-- ==== Sys2Proof/Syntax.lean ====
section
/-! DEFINITION. The commands: one constructor for each row of spec/opcode_table.json (30_encoding.md R96). A command
word holds no immediate; its one field is `DIR`, kept by CLONE and CHECK only (R91, R93). -/

namespace Sys2Proof

/-- The four values of the field `DIR` [5:4] (R92). `01` is TX and `10` is RX; `00` and `11` are not directions, and
CLONE and CHECK decode with them all the same. -/
inductive DirField where
  /-- `00`, not a direction. -/
  | d00
  /-- `01`, transmit. -/
  | tx
  /-- `10`, receive. -/
  | rx
  /-- `11`, not a direction. -/
  | d11
deriving DecidableEq, Repr

/-- The eleven commands (R96). -/
inductive Instr where
  /-- R120: lay out a ring. -/
  | create
  /-- R130: copy a template into a fully free, stopped ring. -/
  | clone (dir : DirField)
  /-- R150: free to pre-hardware. -/
  | alloc
  /-- R155: pre-hardware back to free. -/
  | unalloc
  /-- R160: pre-hardware to hardware. -/
  | submit
  /-- R185: hardware to post-hardware, transmit. -/
  | reclaimTx
  /-- R190: hardware to post-hardware, receive. -/
  | reclaimRx
  /-- R200: post-hardware to free. -/
  | free
  /-- R210: the consistency check. -/
  | check (dir : DirField)
  /-- R216: run state STARTED. -/
  | start
  /-- R219: run state STOPPED. -/
  | stop
deriving DecidableEq, Repr

end Sys2Proof
end

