/-- R75, R241, R67: a host write of any width takes effect on its own bytes alone, as the block reads them: each takes the
byte of the value that `ENDIAN` puts there, and no other byte changes. It records HW_OWNED_WRITE exactly when it touches a
byte of a descriptor of the hardware partition, and no register changes. For an aligned access this is those rules; that a
misaligned one, one that straddles two words or one that wraps at 2^32 goes byte by byte upward from its address, and is
marked by any byte it touches, is the model's choice (log 12). -/
def Obligations.HostWritesTouchTheirBytesAlone : Prop :=
  ∀ (s : State) (a v : Word) (w : Width) (rest : List Event), s.events = .memWrite a w v :: rest →
    ∃ t, step s = .next t ∧ t.ring = s.ring ∧ t.args = s.args ∧ t.res = s.res ∧ t.params = s.params ∧ t.events = rest ∧
      (∀ k : Nat, k < w.bytes →
        t.readByte (a + BitVec.ofNat 32 (byteIndex s.params.endian w.bytes k)) = v.extractLsb' (8 * k) 8) ∧
      (∀ x : Word, (∀ k : Nat, k < w.bytes → x ≠ a + BitVec.ofNat 32 k) → t.readByte x = s.readByte x) ∧
      ((∃ k : Nat, k < w.bytes ∧ s.ring.hwOwned (a + BitVec.ofNat 32 k) = true) →
        t.faults = s.faults.add .hwOwnedWrite) ∧
      ((∀ k : Nat, k < w.bytes → s.ring.hwOwned (a + BitVec.ofNat 32 k) = false) → t.faults = s.faults)

/-- R67: a host byte write changes the byte of the word that ENDIAN selects and leaves the other three bytes. -/
def Obligations.HostByteWriteSelectsByEndian : Prop :=
  ∀ (s : State) (a v : Word) (k : Nat) (rest : List Event), a.toNat % 4 = 0 → k < 4 →
    s.events = .memWrite (a + BitVec.ofNat 32 k) .w8 v :: rest →
    ∃ t, step s = .next t ∧
      ∀ b : Nat, b < 32 →
        (t.readWord a).getLsbD b =
          if b / 8 = (match s.params.endian with | .little => k | .big => 3 - k) then v.getLsbD (b % 8)
          else (s.readWord a).getLsbD b

/-! ### The DMA agent and the cache (60_exceptions.md R244, 20_memory.md R78) -/

/-- R37, R244: in a sound ring the bytes the DMA agent owns are the eight bytes of each descriptor of part HW, and its steps
are enabled at exactly the two words of each. -/
def Obligations.DmaOwnsTheHardwareDescriptors : Prop :=
  ∀ (r : RingRegs) (a : Word), r.cap ≠ 0 → r.Sound →
    (r.hwOwned a = true ↔
      ∃ i, i < r.cap.toNat ∧ r.part i = .hw ∧ (r.ptr i).toNat ≤ a.toNat ∧ a.toNat < (r.ptr i).toNat + 8) ∧
    (r.dmaEnabled a = true ↔ ∃ i, i < r.cap.toNat ∧ r.part i = .hw ∧ ∃ j : Fin 2, a = wordAddr (r.ptr i) j)

/-- R37, R32: in a sound ring the descriptors from the post head upward are post-hardware, hardware, pre-hardware and free, as
many of each as its count says. -/
def Obligations.ArcsLieInRingOrder : Prop :=
  ∀ (r : RingRegs) (d : Nat), r.cap ≠ 0 → r.Sound → d < r.cap.toNat →
    r.part (r.idx (r.adv r.postHead d)) =
      if d < r.postCnt.toNat then .post
      else if d < r.postCnt.toNat + r.hwCnt.toNat then .hw
      else if d < r.postCnt.toNat + r.hwCnt.toNat + r.preCnt.toNat then .pre
      else .free

/-- R244: an enabled `DmaWrite` makes the word in memory the value and changes no other byte; one that is not enabled, and a
`DmaRead`, change nothing. (That a step which is not enabled passes without effect is the model's choice, log 6.) -/
def Obligations.DmaStepsWriteOneWord : Prop :=
  ∀ (s : State) (a v : Word) (rest : List Event),
    (s.events = .agent (.dmaWrite a v) :: rest → s.ring.dmaEnabled a = true →
      ∃ t, step s = .next t ∧ t = { s with mem := t.mem, events := rest } ∧ t.mem.word s.params.endian a = v ∧
        ∀ x : Word, x ≠ a → x ≠ a + 1 → x ≠ a + 2 → x ≠ a + 3 → t.mem.byte x.toNat = s.mem.byte x.toNat) ∧
    (s.events = .agent (.dmaWrite a v) :: rest → s.ring.dmaEnabled a = false →
      step s = .next { s with events := rest }) ∧
    (s.events = .agent (.dmaRead a) :: rest → step s = .next { s with events := rest })

/-- R76, R78 items 1 and 2, for the host's own cache maintenance: on a coherent platform it does nothing; on another, a clean
puts every dirty byte of the range in memory, and after an invalidate every byte of the range reads as memory holds it. The
model's choice (log 13), of which R78 says nothing: a clean leaves the bytes of the range marked as written back, and an
invalidate leaves memory as it is, dropping dirty bytes without a write-back; a range that runs past 2^32 ends there. -/
def Obligations.CacheMaintenance : Prop :=
  ∀ (s : State) (a n : Word) (rest : List Event), s.MemInv →
    (s.params.coherent = true → s.events = .cacheClean a n :: rest ∨ s.events = .cacheInval a n :: rest →
      step s = .next { s with events := rest }) ∧
    (s.params.coherent = false → s.events = .cacheClean a n :: rest →
      ∃ t, step s = .next t ∧ ∀ x : Nat, a.toNat ≤ x → x < a.toNat + n.toNat →
        (∀ c ∈ s.cache, c.addr = x → c.dirty = true → t.mem.byte x = c.byte) ∧
          ∀ c ∈ t.cache, c.addr = x → c.dirty = false) ∧
    (s.params.coherent = false → s.events = .cacheInval a n :: rest →
      ∃ t, step s = .next t ∧ t.mem = s.mem ∧
        ∀ x : Word, a.toNat ≤ x.toNat → x.toNat < a.toNat + n.toNat → t.readByte x = t.mem.byte x.toNat)
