-- ==== Sys2Proof/Laws/Memory.lean ====
section
/-! SUPPORT. Memory and the cache as data: reading after writing, and the canonical form that every operation keeps. -/

namespace Sys2Proof.Machine
open Sys2Proof.Config

@[simp] theorem Memory.get_nil (a : Nat) : Memory.get [] a = none := rfl

theorem Memory.get_put_same (m : Memory) (a : Nat) (b : Byte) : (m.put a b).get a = some b := by
  induction m with
  | nil => simp [Memory.put, Memory.get]
  | cons c m ih =>
    obtain ⟨x, y⟩ := c
    simp only [Memory.put]
    split
    · simp [Memory.get]
    · split
      · simp [Memory.get]
      · rename_i h1 h2
        simp [Memory.get, ih, show ¬ x = a by omega]

theorem Memory.get_put_other (m : Memory) {a x : Nat} (b : Byte) (h : x ≠ a) : (m.put a b).get x = m.get x := by
  induction m with
  | nil => simp [Memory.put, Memory.get, Ne.symm h]
  | cons c m ih =>
    obtain ⟨y, v⟩ := c
    simp only [Memory.put]
    split
    · simp [Memory.get, Ne.symm h]
    · split
      · subst_vars; simp [Memory.get, Ne.symm h]
      · simp [Memory.get, ih]

@[simp] theorem Memory.byte_put_same (m : Memory) (a : Nat) (b : Byte) : (m.put a b).byte a = b := by
  simp [Memory.byte, Memory.get_put_same]

theorem Memory.byte_put_other (m : Memory) {a x : Nat} (b : Byte) (h : x ≠ a) : (m.put a b).byte x = m.byte x := by
  simp [Memory.byte, Memory.get_put_other m b h]

theorem Memory.byte_put (m : Memory) (a x : Nat) (b : Byte) :
    (m.put a b).byte x = if x = a then b else m.byte x := by
  split
  · subst_vars; simp
  · exact Memory.byte_put_other m b ‹_›

/-- A write keeps the addresses rising. -/
theorem Memory.rising_put (m : Memory) (lo a : Nat) (b : Byte) (h : m.rising lo = true) (hlo : lo ≤ a)
    (ha : a < 2 ^ 32) : (m.put a b).rising lo = true := by
  induction m generalizing lo with
  | nil => simp [Memory.put, Memory.rising, hlo]; omega
  | cons c m ih =>
    obtain ⟨x, y⟩ := c
    simp only [Memory.rising, Bool.and_eq_true, decide_eq_true_eq] at h
    obtain ⟨⟨h1, h2⟩, h3⟩ := h
    simp only [Memory.put]
    split
    · simp only [Memory.rising, Bool.and_eq_true, decide_eq_true_eq]
      exact ⟨⟨hlo, ha⟩, ⟨by omega, h2⟩, h3⟩
    · split
      · subst_vars; simp only [Memory.rising, Bool.and_eq_true, decide_eq_true_eq]; exact ⟨⟨hlo, ha⟩, h3⟩
      · simp only [Memory.rising, Bool.and_eq_true, decide_eq_true_eq]
        exact ⟨⟨h1, h2⟩, ih _ h3 (by omega)⟩

/-- A write of a byte of the 32-bit space keeps the canonical form. -/
theorem Memory.wf_put (m : Memory) (a : Word) (b : Byte) (h : m.wf = true) : (m.put a.toNat b).wf = true :=
  Memory.rising_put m 0 a.toNat b h (Nat.zero_le _) a.isLt

theorem Memory.wf_put_nat (m : Memory) {a : Nat} (b : Byte) (h : m.wf = true) (ha : a < 2 ^ 32) :
    (m.put a b).wf = true :=
  Memory.rising_put m 0 a b h (Nat.zero_le _) ha

/-- A word's write keeps the canonical form. -/
theorem Memory.wf_putWord (e : Endian) (m : Memory) (a v : Word) (h : m.wf = true) :
    (m.putWord e a v).wf = true :=
  Memory.wf_put _ _ _ (Memory.wf_put _ _ _ (Memory.wf_put _ _ _ (Memory.wf_put _ _ _ h)))

/-! ### Words and their bytes (R67) -/

/-- A word is the word of its bytes, in either byte order. -/
theorem wordOfBytes_byteOfWord (e : Endian) (v : Word) :
    wordOfBytes e (byteOfWord e v 0) (byteOfWord e v 1) (byteOfWord e v 2) (byteOfWord e v 3) = v := by
  cases e
  all_goals
    simp only [wordOfBytes, byteOfWord]
    apply BitVec.eq_of_getLsbD_eq
    intro i hi
    simp only [BitVec.getLsbD_append, BitVec.getLsbD_extractLsb']
    have h0 : ((0 : Fin 4) : Nat) = 0 := rfl
    have h1 : ((1 : Fin 4) : Nat) = 1 := rfl
    have h2 : ((2 : Fin 4) : Nat) = 2 := rfl
    have h3 : ((3 : Fin 4) : Nat) = 3 := rfl
    rw [h0, h1, h2, h3]
    repeat' split
    all_goals
      rw [decide_eq_true (by omega), Bool.true_and]
      congr 1
      omega

/-! ### The cache -/

theorem cacheGet_put (cs : List CacheByte) (b : CacheByte) (x : Nat) :
    cacheGet (cachePut cs b) x = if x = b.addr then some b.byte else cacheGet cs x := by
  induction cs with
  | nil => simp [cachePut, cacheGet, eq_comm]
  | cons c cs ih =>
    simp only [cachePut]
    split
    · simp [cacheGet, eq_comm]
    · split
      · rename_i h
        simp only [cacheGet]
        by_cases hx : x = b.addr
        · simp [hx]
        · simp [hx, ← h, Ne.symm hx]
      · rename_i h1 h2
        simp only [cacheGet, ih]
        by_cases hx : x = b.addr
        · simp [hx, show ¬ c.addr = b.addr by omega]
        · simp [hx]

theorem cacheRising_mono {lo lo' : Nat} {cs : List CacheByte} (h : cacheRising lo cs = true) (hl : lo' ≤ lo) :
    cacheRising lo' cs = true := by
  cases cs with
  | nil => rfl
  | cons c cs =>
    simp only [cacheRising, Bool.and_eq_true, decide_eq_true_eq] at h ⊢
    exact ⟨⟨by omega, h.1.2⟩, h.2⟩

theorem cacheRising_put (cs : List CacheByte) (lo : Nat) (b : CacheByte) (h : cacheRising lo cs = true)
    (hlo : lo ≤ b.addr) (hb : b.addr < 2 ^ 32) : cacheRising lo (cachePut cs b) = true := by
  induction cs generalizing lo with
  | nil => simp [cachePut, cacheRising, hlo]; omega
  | cons c cs ih =>
    simp only [cacheRising, Bool.and_eq_true, decide_eq_true_eq] at h
    obtain ⟨⟨h1, h2⟩, h3⟩ := h
    simp only [cachePut]
    split
    · simp only [cacheRising, Bool.and_eq_true, decide_eq_true_eq]
      exact ⟨⟨hlo, hb⟩, ⟨by omega, h2⟩, h3⟩
    · split
      · rename_i h4
        simp only [cacheRising, Bool.and_eq_true, decide_eq_true_eq, h4]
        exact ⟨⟨h1, h2⟩, h3⟩
      · simp only [cacheRising, Bool.and_eq_true, decide_eq_true_eq]
        exact ⟨⟨h1, h2⟩, ih _ h3 (by omega)⟩

/-- A byte of the 32-bit space put into the cache keeps its canonical form. -/
theorem cacheWf_put (cs : List CacheByte) (b : CacheByte) (h : cacheWf cs = true) (hb : b.addr < 2 ^ 32) :
    cacheWf (cachePut cs b) = true :=
  cacheRising_put cs 0 b h (Nat.zero_le _) hb

theorem cacheWf_fillByte (m : Memory) (cs : List CacheByte) (x : Nat) (h : cacheWf cs = true) (hx : x < 2 ^ 32) :
    cacheWf (cacheFillByte m cs x) = true := by
  unfold cacheFillByte
  split
  · exact h
  · exact cacheWf_put _ _ h hx

/-- Taking a word in keeps the cache's canonical form. -/
theorem cacheWf_fillWord (m : Memory) (cs : List CacheByte) (a : Word) (h : cacheWf cs = true) :
    cacheWf (cacheFillWord m cs a) = true := by
  have := a.isLt
  unfold cacheFillWord
  exact cacheWf_fillByte _ _ _ (cacheWf_fillByte _ _ _ (cacheWf_fillByte _ _ _ (cacheWf_fillByte _ _ _ h
    (by omega)) (by omega)) (by omega)) (by omega)

theorem cacheRising_markClean (p : Nat → Bool) (cs : List CacheByte) (lo : Nat) :
    cacheRising lo (cacheMarkClean p cs) = cacheRising lo cs := by
  induction cs generalizing lo with
  | nil => rfl
  | cons c cs ih =>
    unfold cacheMarkClean at *
    simp only [List.map_cons, cacheRising]
    have : (if p c.addr = true then { c with dirty := false } else c : CacheByte).addr = c.addr := by split <;> rfl
    rw [this, ih]

theorem cacheWf_markClean (p : Nat → Bool) (cs : List CacheByte) (h : cacheWf cs = true) :
    cacheWf (cacheMarkClean p cs) = true := by
  unfold cacheWf; rw [cacheRising_markClean]; exact h

theorem cacheRising_drop (p : Nat → Bool) (cs : List CacheByte) (lo : Nat) (h : cacheRising lo cs = true) :
    cacheRising lo (cacheDrop p cs) = true := by
  induction cs generalizing lo with
  | nil => rfl
  | cons c cs ih =>
    simp only [cacheRising, Bool.and_eq_true, decide_eq_true_eq] at h
    have h3 := ih _ h.2
    unfold cacheDrop at *
    rw [List.filter_cons]
    split
    · simp only [cacheRising, Bool.and_eq_true, decide_eq_true_eq]; exact ⟨h.1, h3⟩
    · exact cacheRising_mono h3 (by omega)

theorem cacheWf_drop (p : Nat → Bool) (cs : List CacheByte) (h : cacheWf cs = true) :
    cacheWf (cacheDrop p cs) = true :=
  cacheRising_drop p cs 0 h

/-- Writing cached bytes back keeps memory's canonical form. -/
theorem Memory.wf_flush (q : CacheByte → Bool) (cs : List CacheByte) (lo : Nat) (m : Memory)
    (hc : cacheRising lo cs = true) (h : m.wf = true) : (cacheFlush q cs m).wf = true := by
  induction cs generalizing lo m with
  | nil => exact h
  | cons c cs ih =>
    simp only [cacheRising, Bool.and_eq_true, decide_eq_true_eq] at hc
    simp only [cacheFlush]
    apply ih _ _ hc.2
    split
    · exact Memory.wf_put_nat _ _ h hc.1.2
    · exact h

theorem cacheGet_drop (p : Nat → Bool) (cs : List CacheByte) (x : Nat) :
    cacheGet (cacheDrop p cs) x = if p x then none else cacheGet cs x := by
  induction cs with
  | nil => simp [cacheDrop, cacheGet]
  | cons c cs ih =>
    unfold cacheDrop at *
    rw [List.filter_cons]
    by_cases hx : c.addr = x
    · subst hx
      by_cases hp : p c.addr = true
      · simp [hp, ih]
      · simp [hp, cacheGet]
    · split
      · simp [cacheGet, hx, ih]
      · simp [cacheGet, hx, ih]

theorem cacheGet_markClean (p : Nat → Bool) (cs : List CacheByte) (x : Nat) :
    cacheGet (cacheMarkClean p cs) x = cacheGet cs x := by
  induction cs with
  | nil => rfl
  | cons c cs ih =>
    unfold cacheMarkClean at *
    simp only [List.map_cons, cacheGet]
    have h1 : (if p c.addr = true then { c with dirty := false } else c : CacheByte).addr = c.addr := by
      split <;> rfl
    have h2 : (if p c.addr = true then { c with dirty := false } else c : CacheByte).byte = c.byte := by
      split <;> rfl
    rw [h1, h2, ih]

/-- The cache after it has taken in a byte: that byte as the block reads it, the others as before. -/
theorem cacheGet_fillByte_eq (m : Memory) (cs : List CacheByte) (x y : Nat) :
    cacheGet (cacheFillByte m cs x) y =
      if y = x then some ((cacheGet cs y).getD (m.byte y)) else cacheGet cs y := by
  unfold cacheFillByte
  split
  · split
    · rename_i h e
      subst e
      rw [h]
      rfl
    · rfl
  · rename_i h
    rw [cacheGet_put]
    split
    · rename_i e
      subst e
      rw [h]
      rfl
    · rfl

/-- The cache after it has taken in a word: its bytes as the block reads them, the others as before. -/
theorem cacheGet_fillWord_eq (m : Memory) (cs : List CacheByte) (a : Word) (y : Nat) :
    cacheGet (cacheFillWord m cs a) y =
      if sameWord a y then some ((cacheGet cs y).getD (m.byte y)) else cacheGet cs y := by
  simp only [cacheFillWord, sameWord, decide_eq_true_eq]
  generalize a.toNat / 4 = q
  have h : y / 4 = q ↔ y = q * 4 ∨ y = q * 4 + 1 ∨ y = q * 4 + 2 ∨ y = q * 4 + 3 := by omega
  by_cases hy : y / 4 = q
  · rw [if_pos hy]
    rcases h.1 hy with rfl | rfl | rfl | rfl <;> simp [cacheGet_fillByte_eq]
  · have hn := mt h.2 hy
    simp only [not_or] at hn
    simp [cacheGet_fillByte_eq, hn, hy]

/-- Taking in a word changes no byte that is read. -/
theorem cacheGet_fillWord (m : Memory) (cs : List CacheByte) (a : Word) (y : Nat) :
    (cacheGet (cacheFillWord m cs a) y).getD (m.byte y) = (cacheGet cs y).getD (m.byte y) := by
  rw [cacheGet_fillWord_eq]
  split <;> rfl

/-- What writing cached bytes back leaves in memory where no picked byte is. -/
theorem Memory.byte_flush_other (q : CacheByte → Bool) (cs : List CacheByte) (m : Memory) (x : Nat)
    (h : ∀ c ∈ cs, q c = true → c.addr ≠ x) : (cacheFlush q cs m).byte x = m.byte x := by
  induction cs generalizing m with
  | nil => rfl
  | cons c cs ih =>
    simp only [cacheFlush]
    rw [ih _ (fun d hd => h d (List.mem_cons_of_mem _ hd))]
    split
    · rw [Memory.byte_put_other _ _ (Ne.symm (h c List.mem_cons_self ‹_›))]
    · rfl

theorem cacheRising_addr {lo : Nat} {cs : List CacheByte} (h : cacheRising lo cs = true) (c : CacheByte)
    (hc : c ∈ cs) : lo ≤ c.addr := by
  induction cs generalizing lo with
  | nil => cases hc
  | cons d cs ih =>
    simp only [cacheRising, Bool.and_eq_true, decide_eq_true_eq] at h
    cases hc with
    | head => exact h.1.1
    | tail _ hc => have := ih h.2 hc; omega

/-- A picked byte of a canonical cache is in memory after it is written back. -/
theorem Memory.byte_flush (q : CacheByte → Bool) (cs : List CacheByte) (lo : Nat) (m : Memory)
    (hc : cacheRising lo cs = true) (c : CacheByte) (hm : c ∈ cs) (hq : q c = true) :
    (cacheFlush q cs m).byte c.addr = c.byte := by
  induction cs generalizing lo m with
  | nil => cases hm
  | cons d cs ih =>
    simp only [cacheRising, Bool.and_eq_true, decide_eq_true_eq] at hc
    simp only [cacheFlush]
    cases hm with
    | head =>
      rw [Memory.byte_flush_other, if_pos hq, Memory.byte_put_same]
      intro e he _
      have := cacheRising_addr hc.2 e he
      omega
    | tail _ hm => exact ih _ _ hc.2 hm

end Sys2Proof.Machine
end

++++++++++++++++++++

■ TASK GOAL
Only the number is needed: count the lines of the material that include "every".

■ EXERCISE RESPONSE
2